===== Supplied material =====
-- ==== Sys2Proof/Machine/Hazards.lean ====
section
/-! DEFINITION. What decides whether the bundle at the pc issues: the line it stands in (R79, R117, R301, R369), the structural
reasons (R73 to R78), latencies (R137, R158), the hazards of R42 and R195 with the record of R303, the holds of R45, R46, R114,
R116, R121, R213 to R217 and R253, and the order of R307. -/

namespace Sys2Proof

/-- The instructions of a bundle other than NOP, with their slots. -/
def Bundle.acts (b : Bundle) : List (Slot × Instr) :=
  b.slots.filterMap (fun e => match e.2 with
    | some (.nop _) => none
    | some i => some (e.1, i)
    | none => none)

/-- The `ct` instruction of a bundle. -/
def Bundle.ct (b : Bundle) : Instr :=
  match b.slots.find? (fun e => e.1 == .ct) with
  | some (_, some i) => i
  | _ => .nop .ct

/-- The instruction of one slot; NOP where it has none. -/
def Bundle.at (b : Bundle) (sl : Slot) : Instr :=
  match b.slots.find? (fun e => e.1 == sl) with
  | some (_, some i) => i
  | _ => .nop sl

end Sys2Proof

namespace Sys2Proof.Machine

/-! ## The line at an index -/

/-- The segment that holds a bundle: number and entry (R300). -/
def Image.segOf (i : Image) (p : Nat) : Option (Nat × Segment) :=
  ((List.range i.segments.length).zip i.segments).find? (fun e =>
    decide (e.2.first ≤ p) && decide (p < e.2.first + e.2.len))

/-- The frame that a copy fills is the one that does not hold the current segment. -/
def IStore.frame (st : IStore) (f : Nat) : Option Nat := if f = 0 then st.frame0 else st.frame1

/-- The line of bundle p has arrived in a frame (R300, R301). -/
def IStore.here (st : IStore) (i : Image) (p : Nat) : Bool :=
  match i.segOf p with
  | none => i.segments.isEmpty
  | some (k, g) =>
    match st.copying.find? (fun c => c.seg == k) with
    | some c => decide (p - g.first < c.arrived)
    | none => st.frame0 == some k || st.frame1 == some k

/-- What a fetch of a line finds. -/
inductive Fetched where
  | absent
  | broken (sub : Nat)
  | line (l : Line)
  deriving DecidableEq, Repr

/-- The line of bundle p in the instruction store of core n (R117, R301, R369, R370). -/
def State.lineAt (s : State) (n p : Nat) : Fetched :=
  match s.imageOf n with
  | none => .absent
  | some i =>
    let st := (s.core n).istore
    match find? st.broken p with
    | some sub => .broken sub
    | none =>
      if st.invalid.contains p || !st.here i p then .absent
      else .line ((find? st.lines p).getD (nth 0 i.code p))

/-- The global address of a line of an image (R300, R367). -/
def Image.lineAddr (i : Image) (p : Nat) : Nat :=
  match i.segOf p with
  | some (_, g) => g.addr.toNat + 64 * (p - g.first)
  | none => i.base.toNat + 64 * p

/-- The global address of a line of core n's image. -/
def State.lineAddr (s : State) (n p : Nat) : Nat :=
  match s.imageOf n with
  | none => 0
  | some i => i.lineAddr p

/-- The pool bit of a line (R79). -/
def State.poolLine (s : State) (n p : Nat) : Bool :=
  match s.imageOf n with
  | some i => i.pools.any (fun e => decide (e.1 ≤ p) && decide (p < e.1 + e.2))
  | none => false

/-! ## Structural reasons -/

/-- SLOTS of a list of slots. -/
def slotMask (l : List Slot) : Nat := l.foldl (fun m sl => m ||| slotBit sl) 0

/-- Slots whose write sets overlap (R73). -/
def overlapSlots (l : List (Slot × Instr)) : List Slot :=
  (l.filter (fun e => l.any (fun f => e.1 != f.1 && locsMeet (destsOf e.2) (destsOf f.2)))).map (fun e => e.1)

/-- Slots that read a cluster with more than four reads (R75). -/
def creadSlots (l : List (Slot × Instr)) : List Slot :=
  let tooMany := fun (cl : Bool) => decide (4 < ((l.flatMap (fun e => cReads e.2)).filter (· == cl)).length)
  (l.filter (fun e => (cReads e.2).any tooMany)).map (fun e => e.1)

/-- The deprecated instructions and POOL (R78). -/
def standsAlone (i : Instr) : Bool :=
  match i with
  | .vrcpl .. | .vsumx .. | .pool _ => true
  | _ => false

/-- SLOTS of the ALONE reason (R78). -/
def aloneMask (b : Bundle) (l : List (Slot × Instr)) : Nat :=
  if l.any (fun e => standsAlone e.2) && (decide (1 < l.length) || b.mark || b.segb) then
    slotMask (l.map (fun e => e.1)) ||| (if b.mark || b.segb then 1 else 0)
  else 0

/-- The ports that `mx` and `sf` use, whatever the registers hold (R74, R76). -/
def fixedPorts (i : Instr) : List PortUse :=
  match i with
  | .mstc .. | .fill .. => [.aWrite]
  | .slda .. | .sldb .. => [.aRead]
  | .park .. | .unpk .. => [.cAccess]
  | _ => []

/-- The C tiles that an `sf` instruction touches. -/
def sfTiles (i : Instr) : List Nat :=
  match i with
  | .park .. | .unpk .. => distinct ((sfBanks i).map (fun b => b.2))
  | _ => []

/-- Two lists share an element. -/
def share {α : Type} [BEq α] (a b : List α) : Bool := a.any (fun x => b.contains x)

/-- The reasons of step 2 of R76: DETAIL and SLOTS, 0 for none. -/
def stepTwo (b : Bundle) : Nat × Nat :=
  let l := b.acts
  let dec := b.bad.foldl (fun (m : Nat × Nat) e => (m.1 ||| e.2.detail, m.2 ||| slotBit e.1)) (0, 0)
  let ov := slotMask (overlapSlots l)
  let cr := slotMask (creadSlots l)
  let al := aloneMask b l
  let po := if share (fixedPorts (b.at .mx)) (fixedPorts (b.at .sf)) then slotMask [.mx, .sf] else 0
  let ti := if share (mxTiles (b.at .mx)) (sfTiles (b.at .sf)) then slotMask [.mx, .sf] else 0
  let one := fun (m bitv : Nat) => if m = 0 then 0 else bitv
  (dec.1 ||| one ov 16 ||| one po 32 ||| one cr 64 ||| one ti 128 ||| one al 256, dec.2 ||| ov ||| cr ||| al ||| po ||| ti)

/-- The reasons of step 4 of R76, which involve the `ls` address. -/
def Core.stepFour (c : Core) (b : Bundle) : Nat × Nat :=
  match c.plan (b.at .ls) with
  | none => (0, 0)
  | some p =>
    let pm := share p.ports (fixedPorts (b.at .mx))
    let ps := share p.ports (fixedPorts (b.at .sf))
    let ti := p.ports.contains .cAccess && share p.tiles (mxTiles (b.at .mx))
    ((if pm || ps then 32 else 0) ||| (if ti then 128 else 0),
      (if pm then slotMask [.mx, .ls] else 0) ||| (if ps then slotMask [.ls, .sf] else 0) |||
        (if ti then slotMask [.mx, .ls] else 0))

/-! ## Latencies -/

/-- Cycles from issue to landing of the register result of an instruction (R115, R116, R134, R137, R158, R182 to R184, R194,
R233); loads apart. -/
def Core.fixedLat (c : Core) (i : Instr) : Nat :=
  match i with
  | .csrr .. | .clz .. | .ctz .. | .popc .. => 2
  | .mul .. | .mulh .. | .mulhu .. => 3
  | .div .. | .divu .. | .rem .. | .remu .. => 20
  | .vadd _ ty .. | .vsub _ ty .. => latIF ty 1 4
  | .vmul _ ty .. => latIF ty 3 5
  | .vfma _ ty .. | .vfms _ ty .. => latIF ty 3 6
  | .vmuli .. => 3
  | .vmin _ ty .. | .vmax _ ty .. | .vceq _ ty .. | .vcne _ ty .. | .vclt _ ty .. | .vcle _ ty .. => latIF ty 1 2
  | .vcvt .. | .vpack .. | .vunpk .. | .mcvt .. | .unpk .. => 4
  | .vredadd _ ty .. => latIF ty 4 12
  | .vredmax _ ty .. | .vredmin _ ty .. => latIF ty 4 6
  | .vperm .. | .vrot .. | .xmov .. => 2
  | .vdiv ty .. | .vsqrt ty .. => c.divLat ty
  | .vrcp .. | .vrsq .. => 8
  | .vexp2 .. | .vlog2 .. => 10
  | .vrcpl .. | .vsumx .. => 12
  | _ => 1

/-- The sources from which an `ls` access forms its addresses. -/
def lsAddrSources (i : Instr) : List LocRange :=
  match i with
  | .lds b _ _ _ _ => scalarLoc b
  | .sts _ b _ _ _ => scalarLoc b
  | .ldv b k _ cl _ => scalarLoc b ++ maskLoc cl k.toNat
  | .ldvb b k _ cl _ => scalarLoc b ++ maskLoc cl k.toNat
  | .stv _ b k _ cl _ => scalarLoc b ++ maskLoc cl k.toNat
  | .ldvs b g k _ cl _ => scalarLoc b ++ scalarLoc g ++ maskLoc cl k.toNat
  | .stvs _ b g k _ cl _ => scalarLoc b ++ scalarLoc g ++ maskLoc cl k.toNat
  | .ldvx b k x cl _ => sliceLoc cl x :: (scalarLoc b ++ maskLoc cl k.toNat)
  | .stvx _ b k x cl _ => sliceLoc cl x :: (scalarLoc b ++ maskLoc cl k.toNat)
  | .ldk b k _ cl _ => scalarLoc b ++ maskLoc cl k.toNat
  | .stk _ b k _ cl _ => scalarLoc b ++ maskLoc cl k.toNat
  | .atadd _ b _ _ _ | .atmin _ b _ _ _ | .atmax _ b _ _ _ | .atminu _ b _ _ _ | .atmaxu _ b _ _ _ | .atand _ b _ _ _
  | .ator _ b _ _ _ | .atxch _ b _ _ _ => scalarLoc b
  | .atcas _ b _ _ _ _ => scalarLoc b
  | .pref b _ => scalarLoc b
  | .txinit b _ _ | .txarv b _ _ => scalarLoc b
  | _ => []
=====
===== Supplied material =====
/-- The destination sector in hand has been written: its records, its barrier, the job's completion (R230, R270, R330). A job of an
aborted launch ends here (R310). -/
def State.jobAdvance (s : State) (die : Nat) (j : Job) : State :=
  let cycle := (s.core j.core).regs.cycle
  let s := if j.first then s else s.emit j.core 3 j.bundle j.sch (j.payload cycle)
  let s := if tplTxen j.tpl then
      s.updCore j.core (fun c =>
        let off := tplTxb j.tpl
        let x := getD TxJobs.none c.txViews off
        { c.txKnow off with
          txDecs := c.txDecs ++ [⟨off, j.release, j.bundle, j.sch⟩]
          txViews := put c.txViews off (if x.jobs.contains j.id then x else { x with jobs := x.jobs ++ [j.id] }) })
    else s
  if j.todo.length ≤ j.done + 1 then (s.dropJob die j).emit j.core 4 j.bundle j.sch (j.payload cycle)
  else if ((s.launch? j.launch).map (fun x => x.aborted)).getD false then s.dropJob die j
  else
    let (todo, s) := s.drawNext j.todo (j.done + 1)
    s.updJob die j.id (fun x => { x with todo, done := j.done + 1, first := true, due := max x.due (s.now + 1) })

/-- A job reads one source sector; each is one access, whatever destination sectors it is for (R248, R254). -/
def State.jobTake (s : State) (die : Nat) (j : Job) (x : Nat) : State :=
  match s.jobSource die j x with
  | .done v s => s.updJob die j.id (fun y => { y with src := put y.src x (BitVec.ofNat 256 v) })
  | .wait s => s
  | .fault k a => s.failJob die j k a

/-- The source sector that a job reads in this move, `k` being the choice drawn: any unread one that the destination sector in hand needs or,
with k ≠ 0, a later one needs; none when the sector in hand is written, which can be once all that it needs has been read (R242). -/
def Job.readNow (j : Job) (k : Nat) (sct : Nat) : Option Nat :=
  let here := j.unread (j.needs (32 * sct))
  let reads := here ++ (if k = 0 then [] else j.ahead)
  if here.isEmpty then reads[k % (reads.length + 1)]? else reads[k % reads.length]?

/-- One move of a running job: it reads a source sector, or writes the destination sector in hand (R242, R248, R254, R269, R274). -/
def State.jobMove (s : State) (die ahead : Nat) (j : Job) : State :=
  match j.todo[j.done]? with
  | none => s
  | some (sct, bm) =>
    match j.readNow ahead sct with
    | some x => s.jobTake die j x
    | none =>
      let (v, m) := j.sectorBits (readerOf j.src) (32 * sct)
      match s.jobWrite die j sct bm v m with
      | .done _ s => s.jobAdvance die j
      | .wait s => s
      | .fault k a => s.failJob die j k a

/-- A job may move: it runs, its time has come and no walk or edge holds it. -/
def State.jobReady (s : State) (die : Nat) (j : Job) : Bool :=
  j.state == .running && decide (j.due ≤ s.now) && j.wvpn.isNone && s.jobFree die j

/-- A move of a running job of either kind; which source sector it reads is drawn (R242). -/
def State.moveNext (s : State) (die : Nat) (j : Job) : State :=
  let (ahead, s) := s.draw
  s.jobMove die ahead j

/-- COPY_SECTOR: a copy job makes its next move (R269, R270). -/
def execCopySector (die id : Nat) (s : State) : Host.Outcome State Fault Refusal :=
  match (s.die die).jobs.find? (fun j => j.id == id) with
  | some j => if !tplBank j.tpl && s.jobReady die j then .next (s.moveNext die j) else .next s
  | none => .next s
=====
===== Supplied material =====
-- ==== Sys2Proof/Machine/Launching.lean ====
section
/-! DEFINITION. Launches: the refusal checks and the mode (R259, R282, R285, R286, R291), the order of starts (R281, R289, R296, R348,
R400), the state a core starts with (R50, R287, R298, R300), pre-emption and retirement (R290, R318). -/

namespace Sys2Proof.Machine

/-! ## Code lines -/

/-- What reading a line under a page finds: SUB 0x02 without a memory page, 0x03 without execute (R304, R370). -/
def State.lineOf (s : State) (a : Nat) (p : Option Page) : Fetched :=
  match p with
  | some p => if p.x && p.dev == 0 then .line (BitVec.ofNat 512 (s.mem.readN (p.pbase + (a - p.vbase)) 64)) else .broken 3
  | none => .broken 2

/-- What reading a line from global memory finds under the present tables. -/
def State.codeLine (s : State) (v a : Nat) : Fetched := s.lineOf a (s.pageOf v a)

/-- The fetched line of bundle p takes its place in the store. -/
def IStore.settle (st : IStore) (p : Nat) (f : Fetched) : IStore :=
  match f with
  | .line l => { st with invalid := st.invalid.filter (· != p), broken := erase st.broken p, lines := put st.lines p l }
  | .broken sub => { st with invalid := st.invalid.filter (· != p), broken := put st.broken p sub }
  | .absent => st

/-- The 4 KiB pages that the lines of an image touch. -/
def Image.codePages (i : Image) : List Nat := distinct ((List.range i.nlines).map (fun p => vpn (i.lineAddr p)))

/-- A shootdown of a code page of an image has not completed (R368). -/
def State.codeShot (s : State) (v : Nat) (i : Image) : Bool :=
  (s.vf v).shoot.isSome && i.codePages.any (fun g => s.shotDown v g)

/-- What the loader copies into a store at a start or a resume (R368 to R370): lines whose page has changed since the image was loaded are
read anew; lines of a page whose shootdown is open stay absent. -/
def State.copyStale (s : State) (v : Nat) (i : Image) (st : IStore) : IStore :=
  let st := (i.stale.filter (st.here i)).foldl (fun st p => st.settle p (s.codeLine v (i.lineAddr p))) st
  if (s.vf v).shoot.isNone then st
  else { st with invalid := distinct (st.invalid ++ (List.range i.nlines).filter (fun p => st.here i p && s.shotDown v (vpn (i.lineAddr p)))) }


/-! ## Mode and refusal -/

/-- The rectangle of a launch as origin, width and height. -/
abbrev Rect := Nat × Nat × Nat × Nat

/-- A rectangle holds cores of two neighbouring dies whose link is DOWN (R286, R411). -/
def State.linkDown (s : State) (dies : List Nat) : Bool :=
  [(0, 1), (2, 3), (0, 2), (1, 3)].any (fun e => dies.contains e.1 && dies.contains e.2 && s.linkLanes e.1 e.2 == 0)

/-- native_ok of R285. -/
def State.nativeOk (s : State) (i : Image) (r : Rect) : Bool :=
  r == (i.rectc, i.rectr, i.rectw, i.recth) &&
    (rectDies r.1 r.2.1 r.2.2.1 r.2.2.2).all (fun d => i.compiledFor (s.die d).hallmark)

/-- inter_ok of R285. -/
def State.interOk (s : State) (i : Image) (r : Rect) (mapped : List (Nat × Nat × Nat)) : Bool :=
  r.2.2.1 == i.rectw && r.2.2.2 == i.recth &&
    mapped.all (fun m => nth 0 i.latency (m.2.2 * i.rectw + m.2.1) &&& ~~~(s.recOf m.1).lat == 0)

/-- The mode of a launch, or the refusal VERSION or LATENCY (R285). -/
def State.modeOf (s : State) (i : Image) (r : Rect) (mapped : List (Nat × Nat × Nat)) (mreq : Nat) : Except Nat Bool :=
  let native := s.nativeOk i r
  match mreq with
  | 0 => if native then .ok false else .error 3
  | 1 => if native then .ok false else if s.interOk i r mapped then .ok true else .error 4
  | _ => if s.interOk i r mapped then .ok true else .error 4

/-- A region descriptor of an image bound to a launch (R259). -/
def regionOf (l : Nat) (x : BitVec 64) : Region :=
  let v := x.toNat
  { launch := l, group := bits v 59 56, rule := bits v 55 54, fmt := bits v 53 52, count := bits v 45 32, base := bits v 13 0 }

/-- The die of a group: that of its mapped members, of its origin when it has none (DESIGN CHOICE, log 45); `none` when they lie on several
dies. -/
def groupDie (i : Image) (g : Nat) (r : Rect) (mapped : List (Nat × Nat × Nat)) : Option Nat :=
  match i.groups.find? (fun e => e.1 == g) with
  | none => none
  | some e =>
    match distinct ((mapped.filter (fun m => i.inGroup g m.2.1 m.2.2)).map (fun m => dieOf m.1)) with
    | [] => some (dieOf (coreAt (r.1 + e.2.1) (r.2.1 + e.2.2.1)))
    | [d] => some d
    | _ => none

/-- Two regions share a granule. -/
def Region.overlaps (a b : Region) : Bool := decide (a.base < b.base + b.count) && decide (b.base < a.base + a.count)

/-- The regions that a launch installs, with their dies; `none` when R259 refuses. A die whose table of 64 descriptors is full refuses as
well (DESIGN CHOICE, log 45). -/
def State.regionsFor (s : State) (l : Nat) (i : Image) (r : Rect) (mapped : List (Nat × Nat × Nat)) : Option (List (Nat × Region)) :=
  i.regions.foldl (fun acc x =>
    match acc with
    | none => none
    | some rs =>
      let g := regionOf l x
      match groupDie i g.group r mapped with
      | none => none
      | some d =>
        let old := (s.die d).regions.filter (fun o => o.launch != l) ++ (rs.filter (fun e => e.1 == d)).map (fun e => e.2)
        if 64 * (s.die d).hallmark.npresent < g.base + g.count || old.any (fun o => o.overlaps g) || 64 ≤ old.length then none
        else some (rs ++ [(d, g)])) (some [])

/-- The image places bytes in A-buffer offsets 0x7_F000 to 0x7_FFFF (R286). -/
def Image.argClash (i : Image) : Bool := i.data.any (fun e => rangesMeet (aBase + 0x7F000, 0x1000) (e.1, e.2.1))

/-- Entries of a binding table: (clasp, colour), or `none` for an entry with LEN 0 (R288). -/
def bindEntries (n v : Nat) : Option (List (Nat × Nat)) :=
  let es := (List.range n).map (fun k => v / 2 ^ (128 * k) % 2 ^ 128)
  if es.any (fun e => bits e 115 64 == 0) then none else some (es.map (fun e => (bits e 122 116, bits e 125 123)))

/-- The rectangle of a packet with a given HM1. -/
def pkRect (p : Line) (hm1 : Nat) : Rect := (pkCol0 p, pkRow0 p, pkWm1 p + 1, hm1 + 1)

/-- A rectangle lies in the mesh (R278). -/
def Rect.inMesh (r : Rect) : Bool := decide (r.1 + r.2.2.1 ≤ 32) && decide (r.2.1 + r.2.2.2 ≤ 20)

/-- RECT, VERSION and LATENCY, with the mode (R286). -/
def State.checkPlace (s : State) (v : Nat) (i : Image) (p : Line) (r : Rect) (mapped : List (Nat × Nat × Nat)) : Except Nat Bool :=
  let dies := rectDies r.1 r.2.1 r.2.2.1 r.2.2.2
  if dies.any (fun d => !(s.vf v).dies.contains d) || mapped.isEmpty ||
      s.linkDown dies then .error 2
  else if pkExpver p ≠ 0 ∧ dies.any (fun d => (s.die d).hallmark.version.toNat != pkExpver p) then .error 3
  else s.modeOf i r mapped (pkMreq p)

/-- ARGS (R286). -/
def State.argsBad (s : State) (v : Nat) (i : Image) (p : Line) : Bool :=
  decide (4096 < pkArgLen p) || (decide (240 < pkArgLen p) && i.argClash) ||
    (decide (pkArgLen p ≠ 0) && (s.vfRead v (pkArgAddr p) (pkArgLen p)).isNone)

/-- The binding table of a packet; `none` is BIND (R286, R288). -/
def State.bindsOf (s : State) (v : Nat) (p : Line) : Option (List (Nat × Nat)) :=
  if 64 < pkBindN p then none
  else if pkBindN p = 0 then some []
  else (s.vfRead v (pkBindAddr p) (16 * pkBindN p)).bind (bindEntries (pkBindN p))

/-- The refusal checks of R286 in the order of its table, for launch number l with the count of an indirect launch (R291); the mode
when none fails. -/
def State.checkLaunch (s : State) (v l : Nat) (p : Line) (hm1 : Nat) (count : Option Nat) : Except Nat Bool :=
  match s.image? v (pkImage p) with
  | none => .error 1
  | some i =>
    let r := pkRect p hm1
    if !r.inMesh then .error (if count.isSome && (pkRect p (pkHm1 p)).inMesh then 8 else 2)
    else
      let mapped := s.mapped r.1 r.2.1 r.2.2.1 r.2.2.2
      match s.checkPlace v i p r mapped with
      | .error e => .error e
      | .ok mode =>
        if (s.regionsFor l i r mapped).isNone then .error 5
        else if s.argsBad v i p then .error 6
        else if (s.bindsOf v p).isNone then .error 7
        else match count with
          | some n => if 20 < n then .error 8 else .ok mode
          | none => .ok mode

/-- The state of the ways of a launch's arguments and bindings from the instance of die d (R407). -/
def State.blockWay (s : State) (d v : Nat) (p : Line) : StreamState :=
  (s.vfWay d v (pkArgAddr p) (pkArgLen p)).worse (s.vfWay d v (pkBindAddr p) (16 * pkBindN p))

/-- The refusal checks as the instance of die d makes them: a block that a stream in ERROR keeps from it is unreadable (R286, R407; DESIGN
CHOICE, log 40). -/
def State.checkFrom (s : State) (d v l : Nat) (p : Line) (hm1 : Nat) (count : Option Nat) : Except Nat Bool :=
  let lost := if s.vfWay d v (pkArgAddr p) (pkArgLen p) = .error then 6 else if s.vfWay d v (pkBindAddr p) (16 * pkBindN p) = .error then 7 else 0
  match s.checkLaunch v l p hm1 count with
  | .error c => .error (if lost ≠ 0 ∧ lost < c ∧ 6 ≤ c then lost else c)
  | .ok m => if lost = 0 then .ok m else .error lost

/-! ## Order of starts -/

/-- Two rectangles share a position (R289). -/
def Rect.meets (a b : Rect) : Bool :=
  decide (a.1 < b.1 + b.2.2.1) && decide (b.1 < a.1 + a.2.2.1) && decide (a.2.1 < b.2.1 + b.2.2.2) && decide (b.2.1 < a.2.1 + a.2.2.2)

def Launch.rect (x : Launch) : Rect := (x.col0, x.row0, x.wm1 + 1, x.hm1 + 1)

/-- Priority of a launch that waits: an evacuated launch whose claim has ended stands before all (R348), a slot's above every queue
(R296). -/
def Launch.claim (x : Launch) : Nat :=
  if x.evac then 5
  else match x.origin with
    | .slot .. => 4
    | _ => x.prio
=====
**What the task asks**
Go to the line with "end Sys2Proof" in the entries above and repeat every line from there through the line with "R369, R370). -/", exactly and with no other text.

**Written answer**
end Sys2Proof

namespace Sys2Proof.Machine

/-! ## The line at an index -/

/-- The segment that holds a bundle: number and entry (R300). -/
def Image.segOf (i : Image) (p : Nat) : Option (Nat × Segment) :=
  ((List.range i.segments.length).zip i.segments).find? (fun e =>
    decide (e.2.first ≤ p) && decide (p < e.2.first + e.2.len))

/-- The frame that a copy fills is the one that does not hold the current segment. -/
def IStore.frame (st : IStore) (f : Nat) : Option Nat := if f = 0 then st.frame0 else st.frame1

/-- The line of bundle p has arrived in a frame (R300, R301). -/
def IStore.here (st : IStore) (i : Image) (p : Nat) : Bool :=
  match i.segOf p with
  | none => i.segments.isEmpty
  | some (k, g) =>
    match st.copying.find? (fun c => c.seg == k) with
    | some c => decide (p - g.first < c.arrived)
    | none => st.frame0 == some k || st.frame1 == some k

/-- What a fetch of a line finds. -/
inductive Fetched where
  | absent
  | broken (sub : Nat)
  | line (l : Line)
  deriving DecidableEq, Repr

/-- The line of bundle p in the instruction store of core n (R117, R301, R369, R370). -/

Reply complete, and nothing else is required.